**What you are asked to do:** Only the lines from the first line of the material below to the line containing "Keeps pq (State.dropStep s uid) := by", inclusive, should be copied, each exactly as written.
*-*-*
-- ==== Sys2Proof/Laws/KeepsWork.lean ====
section
/-!
SUPPORT. The operations of Machine/Work.lean keep memory canonical and the queue as it is.
-/

namespace Sys2Proof.Machine

theorem State.modHank_keeps {pq : State} (s : State) (uid : Nat) (f : Hank → Hank) (hk : Keeps pq s) :
    Keeps pq (State.modHank s uid f) := by
  unfold State.modHank
  repeat' (first
    | with_reducible assumption | (intro _ (_ : Keeps _ _)) | (intro _ _ (_ : Keeps _ _)) | (intro _) | (lift_lets)
    | (with_reducible apply keeps_ite) | split | (dsimp only) | (simp only [keeps_mk]) | (dsimp +zetaDelta only))

theorem State.modStep_keeps {pq : State} (s : State) (uid : Nat) (f : StepSt → StepSt) (hk : Keeps pq s) :
    Keeps pq (State.modStep s uid f) := by
  unfold State.modStep
  repeat' (first
    | with_reducible assumption | (intro _ (_ : Keeps _ _)) | (intro _ _ (_ : Keeps _ _)) | (intro _) | (lift_lets)
    | (with_reducible apply keeps_ite) | split | (dsimp only) | (simp only [keeps_mk]) | (dsimp +zetaDelta only))

theorem State.dropStep_keeps {pq : State} (s : State) (uid : Nat) (hk : Keeps pq s) :
    Keeps pq (State.dropStep s uid) := by
  unfold State.dropStep
  repeat' (first
    | with_reducible assumption | (intro _ (_ : Keeps _ _)) | (intro _ _ (_ : Keeps _ _)) | (intro _) | (lift_lets)
    | (dsimp only) | (simp only [keeps_mk]) | (dsimp +zetaDelta only))

theorem State.dropHank_keeps {pq : State} (s : State) (uid : Nat) (hk : Keeps pq s) :
    Keeps pq (State.dropHank s uid) := by
  unfold State.dropHank
  repeat' (first
    | with_reducible assumption | (intro _ (_ : Keeps _ _)) | (intro _ _ (_ : Keeps _ _)) | (intro _) | (lift_lets)
    | (dsimp only) | (simp only [keeps_mk]) | (dsimp +zetaDelta only))

theorem State.dropLoad_keeps {pq : State} (s : State) (q : LoadReq) (hk : Keeps pq s) :
    Keeps pq (State.dropLoad s q) := by
  unfold State.dropLoad
  repeat' (first
    | with_reducible assumption | (intro _ (_ : Keeps _ _)) | (intro _ _ (_ : Keeps _ _)) | (intro _) | (lift_lets)
    | (dsimp only) | (simp only [keeps_mk]) | (dsimp +zetaDelta only))

theorem State.modSeq_keeps {pq : State} (s : State) (uid i : Nat) (f : Seq → Seq) (hk : Keeps pq s) :
    Keeps pq (State.modSeq s uid i f) := by
  unfold State.modSeq
  repeat' (first
    | with_reducible assumption | (with_reducible apply State.modHank_keeps) | (intro _ (_ : Keeps _ _))
    | (intro _ _ (_ : Keeps _ _)) | (intro _) | (lift_lets) | (dsimp only) | (simp only [keeps_mk])
    | (dsimp +zetaDelta only))

theorem State.readTable_keeps {pq : State} (s : State) (uid : Nat) (early : Bool) (hk : Keeps pq s) :
    Keeps pq (State.readTable s uid early) := by
  unfold State.readTable
  repeat' (first
    | with_reducible assumption | (with_reducible apply State.govRead_keeps)
    | (with_reducible apply State.modHank_keeps) | (intro _ (_ : Keeps _ _)) | (intro _ _ (_ : Keeps _ _))
    | (intro w; refine @keeps_cut pq _ w ?_ ?_; unfold w) | (intro _) | (lift_lets) | (with_reducible apply keeps_ite)
    | split | (dsimp only) | (simp only [keeps_mk]) | (dsimp +zetaDelta only) | (refine keeps_pair (by assumption) ?_)
    | (refine keeps_triple (by assumption) ?_))

theorem State.trimChains_keeps {pq : State} (s : State) (ch : Sparse (List Nat)) (hk : Keeps pq s) :
    Keeps pq (State.trimChains s ch) := by
  unfold State.trimChains
  repeat' (first
    | with_reducible assumption | (with_reducible apply keeps_foldl) | (with_reducible apply State.setSkein_keeps)
    | (intro _ (_ : Keeps _ _)) | (intro _ _ (_ : Keeps _ _)) | (intro w; refine @keeps_cut pq _ w ?_ ?_; unfold w)
    | (intro _) | (lift_lets) | (with_reducible apply keeps_ite) | split | (dsimp only) | (simp only [keeps_mk])
    | (dsimp +zetaDelta only))

theorem State.freeHeld_keeps {pq : State} (s : State) (x : Held) (code : Nat) (hk : Keeps pq s) :
    Keeps pq (State.freeHeld s x code) := by
  unfold State.freeHeld
  repeat' (first
    | with_reducible assumption | (with_reducible apply State.final_keeps)
    | (with_reducible apply State.releaseChains_keeps) | (intro _ (_ : Keeps _ _)) | (intro _ _ (_ : Keeps _ _))
    | (intro w; refine @keeps_cut pq _ w ?_ ?_; unfold w) | (intro _) | (lift_lets) | split | (dsimp only)
    | (simp only [keeps_mk]) | (dsimp +zetaDelta only))

theorem State.freeHeldWhere_keeps {pq : State} (s : State) (p : Held → Bool) (code : Nat) (hk : Keeps pq s) :
    Keeps pq (State.freeHeldWhere s p code) := by
  unfold State.freeHeldWhere
  repeat' (first
    | with_reducible assumption | (with_reducible apply keeps_foldl) | (with_reducible apply State.freeHeld_keeps)
    | (intro _ (_ : Keeps _ _)) | (intro _ _ (_ : Keeps _ _)) | (intro _) | (lift_lets) | (dsimp only))

theorem State.applyLoad_keeps {pq : State} (s : State) (q : LoadReq) (hk : Keeps pq s) :
    Keeps pq (State.applyLoad s q) := by
  unfold State.applyLoad
  repeat' (first
    | with_reducible assumption | (with_reducible apply State.dropLoad_keeps)
    | (with_reducible apply State.final_keeps) | (with_reducible apply State.freeHeldWhere_keeps)
    | (with_reducible apply State.post_keeps) | (with_reducible apply State.setModel_keeps) | (intro _ (_ : Keeps _ _))
    | (intro _ _ (_ : Keeps _ _)) | (intro w; refine @keeps_cut pq _ w ?_ ?_; unfold w) | (intro _) | (lift_lets)
    | (with_reducible apply keeps_ite) | split | (dsimp only) | (simp only [keeps_mk]) | (dsimp +zetaDelta only))

theorem State.applyLoads_keeps {pq : State} (s : State) (m : Nat) (hk : Keeps pq s) :
    Keeps pq (State.applyLoads s m) := by
  unfold State.applyLoads
  repeat' (first
    | with_reducible assumption | (with_reducible apply keeps_foldl) | (with_reducible apply State.applyLoad_keeps)
    | (intro _ (_ : Keeps _ _)) | (intro _ _ (_ : Keeps _ _)) | (intro _) | (lift_lets)
    | (with_reducible apply keeps_ite) | split | (dsimp only))

theorem State.settleModels_keeps {pq : State} (s : State) (hk : Keeps pq s) :
    Keeps pq (State.settleModels s) := by
  unfold State.settleModels
  repeat' (first
    | with_reducible assumption | (with_reducible apply keeps_foldl) | (with_reducible apply keeps_foldl_snd)
    | (with_reducible apply State.applyLoad_keeps) | (with_reducible apply State.atBoundary_keeps)
    | (with_reducible apply State.final_keeps) | (with_reducible apply State.freeHeldWhere_keeps)
    | (with_reducible apply State.setModel_keeps) | (intro _ (_ : Keeps _ _)) | (intro _ _ (_ : Keeps _ _))
    | (intro w; refine @keeps_cut pq _ w ?_ ?_; unfold w) | (intro _) | (lift_lets) | (with_reducible apply keeps_ite)
    | split | (dsimp only) | (simp only [keeps_mk]) | (dsimp +zetaDelta only))

theorem State.freeBank_keeps {pq : State} (s : State) (b : Nat) (hk : Keeps pq s) :
    Keeps pq (State.freeBank s b) := by
  unfold State.freeBank
  repeat' (first
    | with_reducible assumption | (with_reducible apply keeps_foldl) | (with_reducible apply State.event_keeps)
    | (with_reducible apply State.final_keeps) | (with_reducible apply State.modCore_keeps)
    | (with_reducible apply State.modCtx_keeps) | (with_reducible apply State.post_keeps) | (intro _ (_ : Keeps _ _))
    | (intro _ _ (_ : Keeps _ _)) | (intro w; refine @keeps_cut pq _ w ?_ ?_; unfold w) | (intro _) | (lift_lets)
    | (with_reducible apply keeps_ite) | split | (dsimp only) | (simp only [keeps_mk]) | (dsimp +zetaDelta only))

theorem State.catchUp_keeps {pq : State} (s : State) (lc : Bool) (hk : Keeps pq s) :
    Keeps pq (State.catchUp s lc) := by
  unfold State.catchUp
  repeat' (first
    | with_reducible assumption | (with_reducible apply keeps_foldl) | (intro _ (_ : Keeps _ _))
    | (intro _ _ (_ : Keeps _ _)) | (intro w; refine @keeps_cut pq _ w ?_ ?_; unfold w) | (intro _) | (lift_lets)
    | split | (dsimp only) | (simp only [keeps_mk]) | (dsimp +zetaDelta only))

theorem State.noteReady_keeps {pq : State} (s : State) (hk : Keeps pq s) :
    Keeps pq (State.noteReady s) := by
  unfold State.noteReady
  repeat' (first
    | with_reducible assumption | (with_reducible apply State.catchUp_keeps) | (dsimp only))

theorem State.settleHank_keeps {pq : State} (s : State) (uid : Nat) (status : Nat) (hk : Keeps pq s) :
    Keeps pq (State.settleHank s uid status) := by
  unfold State.settleHank
  repeat' (first
    | with_reducible assumption | (with_reducible apply State.dropHank_keeps)
    | (with_reducible apply State.final_keeps) | (with_reducible apply State.settleModels_keeps)
    | (intro _ (_ : Keeps _ _)) | (intro _ _ (_ : Keeps _ _)) | (intro w; refine @keeps_cut pq _ w ?_ ?_; unfold w)
    | (intro _) | (lift_lets) | (with_reducible apply keeps_ite) | split | (dsimp only) | (simp only [keeps_mk])
    | (dsimp +zetaDelta only))

theorem State.endSeq_keeps {pq : State} (s : State) (uid i code : Nat) (hk : Keeps pq s) :
    Keeps pq (State.endSeq s uid i code) := by
  unfold State.endSeq
  repeat' (first
    | with_reducible assumption | (with_reducible apply keeps_foldl) | (with_reducible apply keeps_foldl_snd)
    | (with_reducible apply State.event_keeps) | (with_reducible apply State.final_keeps)
    | (with_reducible apply State.modHank_keeps) | (with_reducible apply State.post_keeps)
    | (with_reducible apply State.releaseChains_keeps) | (with_reducible apply State.trimChains_keeps)
    | (intro _ (_ : Keeps _ _)) | (intro _ _ (_ : Keeps _ _)) | (intro w; refine @keeps_cut pq _ w ?_ ?_; unfold w)
    | (intro _) | (lift_lets) | (with_reducible apply keeps_ite) | split | (dsimp only) | (simp only [keeps_mk])
    | (dsimp +zetaDelta only))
*-*-*
**Response to the exercise:**
-- ==== Sys2Proof/Laws/KeepsWork.lean ====
section
/-!
SUPPORT. The operations of Machine/Work.lean keep memory canonical and the queue as it is.
-/

namespace Sys2Proof.Machine

theorem State.modHank_keeps {pq : State} (s : State) (uid : Nat) (f : Hank → Hank) (hk : Keeps pq s) :
    Keeps pq (State.modHank s uid f) := by
  unfold State.modHank
  repeat' (first
    | with_reducible assumption | (intro _ (_ : Keeps _ _)) | (intro _ _ (_ : Keeps _ _)) | (intro _) | (lift_lets)
    | (with_reducible apply keeps_ite) | split | (dsimp only) | (simp only [keeps_mk]) | (dsimp +zetaDelta only))

theorem State.modStep_keeps {pq : State} (s : State) (uid : Nat) (f : StepSt → StepSt) (hk : Keeps pq s) :
    Keeps pq (State.modStep s uid f) := by
  unfold State.modStep
  repeat' (first
    | with_reducible assumption | (intro _ (_ : Keeps _ _)) | (intro _ _ (_ : Keeps _ _)) | (intro _) | (lift_lets)
    | (with_reducible apply keeps_ite) | split | (dsimp only) | (simp only [keeps_mk]) | (dsimp +zetaDelta only))

theorem State.dropStep_keeps {pq : State} (s : State) (uid : Nat) (hk : Keeps pq s) :
    Keeps pq (State.dropStep s uid) := by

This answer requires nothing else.